Carly
Teraz już wijem czego i kogo chcę, tylko nie wyobrażam sobie tego co będzie za kilka dni. Ale nawet się tego nie boję. Bo z tego co czytałam w babskich czasopismach, jeśli mężczyzna jest delikatny w związku w łóżku też będzie. Ja dzisiaj muszę jechać i pogadać z Dani która i tak juz chce zabić mi faceta. Więc w drogę. Zawiadomiłam ją o mojej małej wizycie i nawet posprzątała. Jedynie co mnie dziwi że jest rozluźniona. W sumie to się powoli składa że jakaś laska siedzi u nich w bieliźnie. Albo Dani ma kobietę, albo wynajęli striptizerkę. Alan jak zawsze - smutas kutas. Więc tak, na progu dostałam opierdol za zrobienie sobie blizn na całe życie.
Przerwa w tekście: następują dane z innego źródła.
/-- A register of a debug block (23 R357-R363). -/
def writeDebugReg (fn bh off : Nat) (v : BitVec 64) (s : State) : Out :=
  let w := low32 v
  let n := v.toNat
  if off < 0x4000 then
    if off % 4 == 0 && isElement (off / 4 * 16) then .next (s.modDebug bh fun d => { d with sbp := tset d.sbp (off / 4) w })
    else .next s
  else if off == 0x4000 then
    if !bit n 31 then .next s
    else if bit n 29 then execDebugReleaseAll fn bh s
    else if bit n 30 then execDebugStep fn bh (bits n 0 16) s
    else execDebugRelease fn bh (bits n 0 16) s
  else if off == 0x4008 then execHaltlogClear fn bh w s
  else if 0x4200 ≤ off && off < 0x4A00 then
    let k := 64 * bh + (off - 0x4200) / 0x40
    let m := off % 0x40 / 0x10
    let put (f : Watchpoint → Watchpoint) : State := s.modTile k fun t => { t with watch := tset t.watch m (f (tget t.watch m {})) }
    if off % 0x10 == 0 then .next (put fun x => { x with addr := n % 2 ^ 57 })
    else if off % 0x10 == 8 then
      .next (put fun x => { x with ctl := BitVec.ofNat 32 (bits n 26 6 * 2 ^ 26 + bits n 0 5), log2 := bits n 0 5 })
    else if off % 0x10 == 12 then .next (put fun x => { x with count := w })
    else .next s
  else if off == 0x5000 then .next (s.modDebug bh fun d => { d with smpbase := bits n 6 51 * 64 })
  else if off == 0x5008 then
    .next (s.modDebug bh fun d =>
      let e := { d with smpen := bit n 31, smplog2p := bits n 16 5, smplog2 := bits n 0 5 }
      if bit n 31 && !d.smpen then { e with smpat := s.cycle + e.period } else e)
  else if off == 0x5010 then .next (s.modDebug bh fun d => { d with smphead := bits n 0 20 })
  else if off == 0x6000 then
    .next (s.modDebug bh fun d =>
      { d with tren := bit n 31 && (s.bh bh).mode == 1, trwrap := bit n 30, trmask := BitVec.ofNat 8 n })
  else .next s

/-- IFLAGS of a matrix or streamer island: a 1 clears its bit (12 R240). -/
def writeIslandReg (bh i : Nat) (n : Nat) (s : State) : State :=
  let m : Flags := BitVec.ofNat 6 (n % 32)
  if i < 4 then s.modIsland (4 * bh + i) fun x => { x with flags := x.flags &&& ~~~m }
  else s.modStreamer (2 * bh + (i - 4)) fun x =>
    { x with flags := x.flags &&& ~~~m, edge := x.edge && !bit n 7, nans := x.nans && !bit n 6 }

/-- A register of BAR0 that lies in a bulkhead, for a function that reaches it. -/
def writeBulkheadReg (fn off : Nat) (v : BitVec 64) (s : State) : Out :=
  let n := v.toNat
  let block := off / 0x100000
  let bh := off / 0x10000 % 16
  let o := off % 0x10000
  if !reaches s fn bh then .next s
  else if block == 4 then (if o % 0x40 == 0x38 then execCounterClear fn bh (o / 0x40) (low32 v) s else .next s)
  else if block == 5 then (if o % 0x100 == 0 && o / 0x100 < 6 then .next (writeIslandReg bh (o / 0x100) n s) else .next s)
  else if block == 6 then (if o % 4 == 0 && o / 4 < 1024 then execSemcntWrite fn bh (o / 4) (low32 v) s else .next s)
  else if block == 7 then
    (if o % 0x200 == 0x100 && o / 0x200 < 8 then
      .next (s.modSlice (8 * bh + o / 0x200) fun x => { x with logCount := x.logCount &&& (255 - n % 256) })
    else .next s)
  else if block == 8 then writeHubReg bh o v s
  else if block == 9 then (if o == 0x1400 then execSinklogClear fn bh (low32 v) s else .next s)
  else if block == 10 then writeDebugReg fn bh o v s
  else .next s

/-- A half of WEXP or WIMP is written: the grant of the slot with that half replaced (04 R62). -/
def writeWindowHalf (fn off : Nat) (v : BitVec 64) (s : State) : Out :=
  let bh := (off - 0x30000) / 0x100
  let n := off % 0x100 / 0x20
  let importing := decide (0x10 ≤ off % 0x20)
  let w := s.window bh n
  let old := if importing then w.wimp else w.wexp
  let x := if off % 0x10 == 0 then old / 2 ^ 64 * 2 ^ 64 + v.toNat else old % 2 ^ 64 + v.toNat * 2 ^ 64
  execWindowGrantWrite fn bh n importing (BitVec.ofNat 128 x) s

/-- A register of a function's BAR0. -/
def writeBar0 (fn off : Nat) (v : BitVec 64) (s : State) : Out :=
  let n := v.toNat
  let f (g : Function → Function) : Out := .next (s.modFn fn g)
  if 0xF00000 ≤ off then writeQueueReg fn ((off - 0xF00000) / 0x100) (off % 0x100) v s
  else if 0x400000 ≤ off then writeBulkheadReg fn off v s
  else if 0x30000 ≤ off && off < 0x31000 && off % 8 == 0 then writeWindowHalf fn off v s
  else if off == 0x200000 then f fun x => { x with pctx := bits n 6 46 * 64, pctxLog2 := bits n 0 5 }
  else if off == 0x200010 then f fun x => { x with freemem := low32 v }
  else if off == 0x200020 then f fun x => { x with sdaddr := bits n 12 45 * 4096 }
  else if off == 0x200028 then writeSdctl fn (low32 v) s
  else if off == 0x200030 then f fun x => { x with saveV := bit n 63, saveBase := bits n 12 45 * 4096 }
  else if off == 0x200038 then f fun x => { x with savePasid := bits n 0 20 }
  else if 0x200100 ≤ off && off < 0x200200 && off % 4 == 0 then
    f fun x => { x with pwt := tset x.pwt ((off - 0x200100) / 4) (BitVec.ofNat 32 (n % 2 ^ 28)) }
  else if off == 0x220000 then f fun x => { x with rcqbase := bits n 6 51 * 64 }
  else if off == 0x220008 then f fun x => { x with rcqen := bit n 31, rcqlog2 := bits n 0 5 }
  else if off == 0x220010 then
    f fun x =>
      let size := 2 ^ x.rcqlog2
      { x with rcqhead := bits n 0 16, rcqunread := x.rcqunread - (bits n 0 16 + size - x.rcqhead % size) % size }
  else .next s

/-- The lines of a CXL region still cached in home slices (09 R176). -/
def regionCached (s : State) (i : Nat) : Bool :=
  s.slices.any fun p => p.2.cache.any fun l =>
    let x := l.line * 256 - 0x2000000000000
    l.cxl && x / 0x20000000000 * 2048 + x % 0x20000000000 / 2 ^ 30 == i

/-- A register of a function's limits (03 R44). -/
def writeFncfg (t off : Nat) (n : Nat) (s : State) : Out :=
  let f (g : Function → Function) : Out := .next (s.modFn t g)
  if off == 0x00 then f fun x => { x with qslots := bits n 0 16 }
  else if off == 0x04 then f fun x => { x with ctrs := min 16384 (bits n 0 15) }
  else if off == 0x08 then f fun x => if x.jen then x else { x with jbase := bits n 12 40 * 4096 }
  else if off == 0x10 then
    f fun x =>
      { x with jen := bit n 31,
               jlog2 := if x.jen then x.jlog2 else if 6 ≤ bits n 0 5 && bits n 0 5 ≤ 16 then bits n 0 5 else 6,
               jerr := x.jerr && !bit n 31 }
  else .next s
Następnie opowiedziałam wszystko co się dzieje ze mną i Ashem. Jakie jest między nami na pęcie seksualne. Danielle i Alan wiedzą co się kroi i wcale mi nie zabraniają współżyć. Tylko dbają o to żeby ten pierwszy był wyjątkowy, a nie że tylko ukradnie to co najcenniejsze dla kobiety i pójdzie w pizdu. Wiem że Ashley taki nie jest, przez te kilka tygodni zdążyłam go poznać. Pogadałyśmy jeszcze jakąś godzinkę jak za starych czasów i musiałam wracać. Spacerkiem wracałam do domu, ale na podjeździe stał samochód dobrze mi znany. Zanim weszłam do domu zadzwoniłam do Juliet. Ona wyszła na balkon i widziała gdzie jestem.
- Co moi starsi do kurwy nędzy tu robią - darłam się cicho przez telefon.
- Przyjechali bo chcą żebyś wróciła do domu.
- Powiedz im że zaraz przyjdę - kliknęłam czerwoną słuchawkę i otworzyłam drzwi. Nie chętnie weszłam po schodach i zobaczyłam moich kochanych rodziców. Zaczęło się "Skarnie, słonko, miśku" Czy cos chcecie jeszcze powiedzieć.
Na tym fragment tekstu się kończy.